A recent decision rendered by the French Court of Appeal gives way to a smoother process for initiators of takeover bids.

An order dated April 10, 2014 has indeed dismissed the request of minority shareholders of Société de la Tour Eiffel (« STE »), a French company for which the insurance group SMABTP has launched a takeover bid, aiming at postponing the completion of the takeover to a later date.

The takeover bid, which was previously authorized by the Financial Markets Regulation Agency (Autorité des Marchés Financiers), was challenged by minority shareholders of STE, who requested that the Court of Appeal postpone the AMF’s approval decision until a judgment on the merits of their claim before the Court of appeal is rendered, as the mere challenge of a decision of the AMF does not, per se, suspend such decision.[1] The Court rejected the claimants’ request, stating that « the claimants (i.e., the minority shareholders) do not bring sufficient evidence that the consequences of an immediate realization [of the takeover] would be irreversible or irreparable ». Besides, we understand that the defendant [i.e., SMABTP] undertook to return to the former shareholders all their shares in the event that the takeover bid was subsequently cancelled by the Court of Appeal.

Such a postponement request from minority shareholders, which is commonly granted by the Court of Appeal, has so far been the cause of significant delays in takeover procedures, which would sometimes drag for more than a year, hence giving rise to a great deal of uncertainty for both the bidder and the target company. Since the April 10 decision, it seems that disgruntled shareholders will no longer be able to stop or hinder the takeover process on the basis of thin and unsubstantiated claims.

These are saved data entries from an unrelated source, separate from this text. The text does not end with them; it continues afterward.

theorem Alike.map_initBody (h : Alike C untouched s s') : Alike C touched (initBody s) (initBody s') := by
  unfold initBody
  rw [h.par, h.opcfg]
  split
  · have hstore : Alike C touched (initStore s) (initStore s') := by
      have hcfg := (h.map_setCfg (cfgOf s.opcfg)).blind (emit_blind (.busConfig s.opcfg.clkDiv))
      have e : initStore s' = initQueue .rx (initQueue .tx
          (emit (.busConfig s.opcfg.clkDiv) { s' with cfg := cfgOf s.opcfg })) := by rw [← h.opcfg]; rfl
      rw [e]
      exact hcfg.map_initQueues
    have hlines : Alike C touched (initLines (initStore s)) (initLines (initStore s')) := by
      unfold initLines
      rw [hstore.par]
      exact (((hstore.blind setDirections_blind).blind resetPulse_blind).blind reqDeassert_blind).blind (emit_blind _)
    exact (hlines.map_armIfIrq.blind (setInited_blind true)).blind (respondWith_blind _ _)
  · exact (h.blind (respondWith_blind _ _)).settle

theorem Alike.map_sendStep1 (h : Alike C untouched s s') : Alike C touched (sendStep1 s) (sendStep1 s') := by
  unfold sendStep1
  obtain ⟨hok, hst⟩ := h.map_enqueue (q := .tx) s.opframe rfl
  rw [h.par, h.opframe, hok]
  split
  · exact (h.blind (respondWith_blind _ _)).settle
  · split
    · exact hst.blind (setFg_blind fun fg => { fg with phase := .send2 })
    · exact (h.blind (respondWith_blind _ _)).settle

theorem Alike.map_sendStep2 (h : Alike C untouched s s') : Alike C touched (sendStep2 s) (sendStep2 s') := by
  unfold sendStep2
  rw [h.par, h.qFull]
  refine Alike.blind (respondWith_blind _ _) ?_
  split
  · exact (h.blind reqAssert_blind).settle
  · exact h.settle

theorem Alike.map_tryRxStep1 (h : Alike C untouched s s') : Alike C touched (tryRxStep1 s) (tryRxStep1 s') := by
  have htick : Alike C touched (receiveTick s) (receiveTick s') := by
    unfold receiveTick
    rw [h.irqMode]
    split
    · exact h.settle
    · exact h.map_runSchedStep
  rw [tryRxStep1_eq, tryRxStep1_eq, h.halted]
  split
  · exact htick
  · exact htick.blind (setFg_blind fun fg => { fg with phase := .tryRx2 })

theorem Alike.map_tryRxStep2 (h : Alike C untouched s s') : Alike C touched (tryRxStep2 s) (tryRxStep2 s') := by
  unfold tryRxStep2
  obtain ⟨hout, hst⟩ := h.map_dequeue (q := .rx) rfl
  rw [hout, h.qFull, h.fg]
  have htake := hst.settle.blind (setFg_blind fun _ => { s.fg with wasFull := s.qFull .rx })
  split
  · exact htake.blind (respondWith_blind _ _)
  · next f _ =>
    exact htake.blind
      (setFg_blind fun fg => { fg with res := { code := .ok, flag := true, frame := some f }, phase := .tryRx3 })

theorem Alike.map_reopen (h : Alike C g s s') : Alike C g (reopen s) (reopen s') := by
  have harm := h.blind wakeArm_blind
  unfold reopen
  rw [harm.qEmpty]
  split
  · exact harm
  · exact harm.blind reqAssert_blind

theorem Alike.map_tryRxStep3 (h : Alike C g s s') : Alike C g (tryRxStep3 s) (tryRxStep3 s') := by
  unfold tryRxStep3
  rw [h.fg, h.irqMode]
  refine Alike.blind (respondWith_blind _ _) ?_
  split
  · exact h.map_reopen
  · exact h

theorem Alike.map_peekBody (h : Alike C untouched s s') : Alike C touched (peekBody s) (peekBody s') := by
  unfold peekBody
  rw [h.map_peek rfl]
  split <;> exact (h.blind (respondWith_blind _ _)).settle

theorem Alike.map_flushBody (h : Alike C untouched s s') : Alike C touched (flushBody s) (flushBody s') := by
  unfold flushBody
  exact h.map_disarmIfIrq.map_initQueues.map_armIfIrq.blind (respondWith_blind _ _)

theorem Alike.map_fgMicroStep (h : Alike C untouched s s') : Alike C touched (fgMicroStep s) (fgMicroStep s') := by
  unfold fgMicroStep
  rw [h.fg]
  split
  · exact h.settle
  · exact h.map_sendStep2
  · exact h.map_tryRxStep2
  · exact h.map_tryRxStep3.settle
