/-- FLOG2 (R56). -/
def flog2 (x : FVal) : Nat × Flags :=
  match x with
  | .nan s => (Fmt.f32.canonicalNan, Flags.when s flagNV)
  | .inf s => if s then (Fmt.f32.canonicalNan, flagNV) else (Fmt.f32.infBits, 0)
  | .fin s m e =>
    if m == 0 then (Fmt.f32.sign true + Fmt.f32.infBits, flagDZ)
    else if s then (Fmt.f32.canonicalNan, flagNV)
    else if isPow2 m then Fmt.f32.round .rne 0 (FVal.ofInt ((m.log2 : Int) + e))
    else
      let (neg, r, re) := log2Parts m e
      Fmt.f32.round .rne 0 (.fin neg r re) true

/-! ### Scales and packed streams (R42 to R45) -/

/-- DecodeVS12 of R43, with the descriptor error. -/
def decodeVs12 (s : BitVec 12) : FVal × Bool :=
  let e := (s.extractLsb' 4 8).toNat
  let f := (s.extractLsb' 0 4).toNat
  if e == 255 then (.nan false, false)
  else if e == 0 then (.zero, f != 0)
  else (.fin false (16 + f) ((e : Int) - 131), false)

/-- An E8M0 scale as VS12 (R44). -/
def e8m0 (b : Byte) : BitVec 12 := b ++ 0#4

/-- An element times its scale (R43): a zero scale gives +0, a NaN scale NaN. -/
def scaledElem (f : Fmt) (x : Nat) (scale : FVal) : FVal :=
  match scale with
  | .nan _ => .nan false
  | _ => if scale.isZero then .zero else ((f.decode x).mul scale).1

/-- Little-endian number of a byte list. -/
def leNat : List Byte → Nat
  | [] => 0
  | b :: rest => b.toNat + 256 * leNat rest

/-- `n` little-endian bytes of a number. -/
def leBytes : Nat → Nat → List Byte
  | 0, _ => []
  | n + 1, v => BitVec.ofNat 8 v :: leBytes n (v / 256)

/-- Bits [lo+w-1:lo] of a stream (R42). -/
def streamBits (bs : List Byte) (lo w : Nat) : Nat :=
  (leNat ((bs.drop (lo / 8)).take ((lo % 8 + w + 7) / 8)) >>> (lo % 8)) % 2 ^ w

/-- Scale `i` of VS12 scales packed two to three bytes (R45): 12-bit stream elements. -/
def vs12At (bs : List Byte) (i : Nat) : BitVec 12 := BitVec.ofNat 12 (streamBits bs (12 * i) 12)

/-- Elements of `w` bits as a byte stream (R42). -/
def packStream (w : Nat) (xs : List Nat) : List Byte :=
  leBytes ((w * xs.length + 7) / 8) (xs.foldr (fun x acc => x % 2 ^ w + 2 ^ w * acc) 0)

/-! ### Combine of the linear-recurrence scan (R57) -/

/-- A pair (a, b) of FP32 bit patterns, or Empty. -/
abbrev LrPair := Option (Word × Word)

/-- Combine(e, l) with the flags it raises (R57). -/
def lrCombine (e l : LrPair) : LrPair × Flags :=
  match e, l with
  | none, l => (l, 0)
  | e, none => (e, 0)
  | some (ea, eb), some (la, lb) =>
    let dec (w : Word) := Fmt.f32.decode w.toNat
    let (a, fa) := Fmt.f32.mulR .rne 0 (dec la) (dec ea)
    let (b, fb) := Fmt.f32.fma .rne 0 (dec la) (dec eb) (dec lb)
    (some (BitVec.ofNat 32 a, BitVec.ofNat 32 b), fa ||| fb)

end Sys2Proof.Machine
end

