/-- A taken offer is read, checked and started or refused (R284); it starts, with STATE 1, before the checks (R279). -/
def State.startOffer (s : State) (src : GridSource) (o : Offer) : Fe State := do
  let die := sourceDie src
  let (s1, r) ← s.feRead o.ctx die o.gd 128
  match r with
  | .error _ => ((s1.launchRecord o.ctx src o.list o.gd).taskDone o.ctx src).sourceDone o.ctx src o.tokens
  | .ok b =>
    let d := GridDesc.ofBytes b
    let s1 ← if d.statva == 0 then .ok s1 else s1.feWrite o.ctx die 1 0 d.statva (leBytes 8 0x100)
    let nteam := s1.teamCount src d o.tokens
    let (s2, ra) ← s1.feNeeded o.ctx die (o.args.isNone && d.argva != 0) d.argva 64
    let (s3, rc) ← s2.feNeeded o.ctx die (d.needs 0) ((d.centry + 2 ^ 64 - 16) % 2 ^ 64) 16
    let (s4, rp) ← s3.feNeeded o.ctx die (d.needs 1) ((d.pentry + 2 ^ 64 - 16) % 2 ^ 64) 16
    match ra, rc, rp with
    | .ok args, .ok crec, .ok prec =>
      match s4.gridReason (s4.ctx o.ctx) o.gd b src o.bad nteam crec prec with
      | some n => s4.refuse src o d n
      | none => .ok (s4.addGrid src o b nteam args crec prec)
    | _, _, _ => s4.refuse src o d 1

/-- R285, R286, R288: the next grid of a queue, a task queue or a token queue starts or is refused. -/
def execGridStart (src : GridSource) (s : State) : Result :=
  s.fe (match src with
    | .queue ctx q =>
      if !s.starts ctx then .ok s
      else do
        let (s1, o) ← s.takeQueue ctx q
        match o with
        | some o => s1.startOffer src o
        | none => .ok s1
    | .task die j =>
      match s.takeTask die j with
      | some o => if s.starts o.ctx then s.startOffer src o else .ok s
      | none => .ok s
    | .batch die q =>
      match s.takeBatch die q with
      | (s1, some o) => if s.starts o.ctx then s1.startOffer src o else .ok s
      | _ => .ok s)

end Sys2Proof.Machine
end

It should be noted that the minority shareholders are engaged in a pitched battle against the current management of STE and that the Board of Directors of STE is not hostile to the takeover bid of SMABTP.


[1]           It is worth noting that unlike Canadian law, French law requires a takeover bid over a public company to be previously approved by the AMF. The AMF ensures that the proposed offer complies with applicable requirements of its General Regulation, and when such is the case, publishes on its website a statement of compliance that also constitutes an approval of the offer document.